I could offer for this

  • 'sheet-calculated' - should emit when the sheet is fully calculated (all data on which it depends has been loaded
    However, this obviously an advanced feature and may not be included in the first release of this features.
    I have a feeling that a big workbook with inter-sheet formulas is an edge case.

What do you think?

We've started addressing the general performance problem in node:

  • internally, instead of the address keys, worksheets are built up as arrays of arrays of cell objects. This behavior is controlled with the undocumented dense option. The read and write utilities know how to handle both types of worksheets, so if you are just translating formats you can enable it in your read interface, but raw manipulation requires a slightly different access pattern. The test suite uses a small helper function:
function get_cell(ws/*:Worksheet*/, addr/*:string*/) {
    if(!Array.isArray(ws)) return ws[addr];
    var a = X.utils.decode_cell(addr);
    return (ws[a.r]||[])[a.c];
}
  • the XLSX object now has a streaming CSV write function XLSX.stream.to_csv which takes the same parameters as the normal XLSX.utils.sheet_to_csv. Instead of building the whole CSV in memory, it builds one line at a time and passes the data.

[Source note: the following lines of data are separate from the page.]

-- ==== Sys2Proof/Word.lean ====
section
/-! DEFINITION. The 16-bit word of the core and the readings of `00_scope.md` R12: `sval`, `uval`,
`wrap16`, and the register write `set` of `10_state.md` R40. -/

namespace Sys2Proof

/-- A 16-bit register or memory word: a bit pattern (`00_scope.md` R12). -/
abbrev Word := BitVec 16

/-- One of the two byte cells a word of memory is stored in (log 1). -/
abbrev Byte := BitVec 8

/-- Two's-complement value of a pattern, −32768…32767 (`00_scope.md` R12). -/
abbrev sval (w : Word) : Int := w.toInt

/-- Unsigned value of a pattern, 0…65535 (`00_scope.md` R12). -/
abbrev uval (w : Word) : Nat := w.toNat

/-- The unique 16-bit pattern congruent to `v` modulo 2^16 (`00_scope.md` R12). -/
abbrev wrap16 (v : Int) : Word := BitVec.ofInt 16 v

/-- `set(x)` of a register of any width: the low bits of the two's-complement form of x, no error
raised (`10_state.md` R40). -/
abbrev registerSet (width : Nat) (v : Int) : BitVec width := BitVec.ofInt width v

end Sys2Proof
end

Besides the general issue of non-conformant files, there are more hurdles preventing a true streaming read solution:

1) you actually have to buffer the entire file before processing. For XLSX/XLSB the zip container metadata is at the end of the file (you have to read till the end anyway), so most "streaming" solutions buffer the file anyway

2) lots of metadata is stored at the end of the worksheet streams. Merge cell metadata is a good example. You have to jump to the end of the worksheet XML/binary to find the part encoding the merge ranges, so the entire file has to be held in memory

3) the dimension data reported in the worksheet may disagree with the true worksheet size, so you'd have to scan the whole thing to figure out the true worksheet size.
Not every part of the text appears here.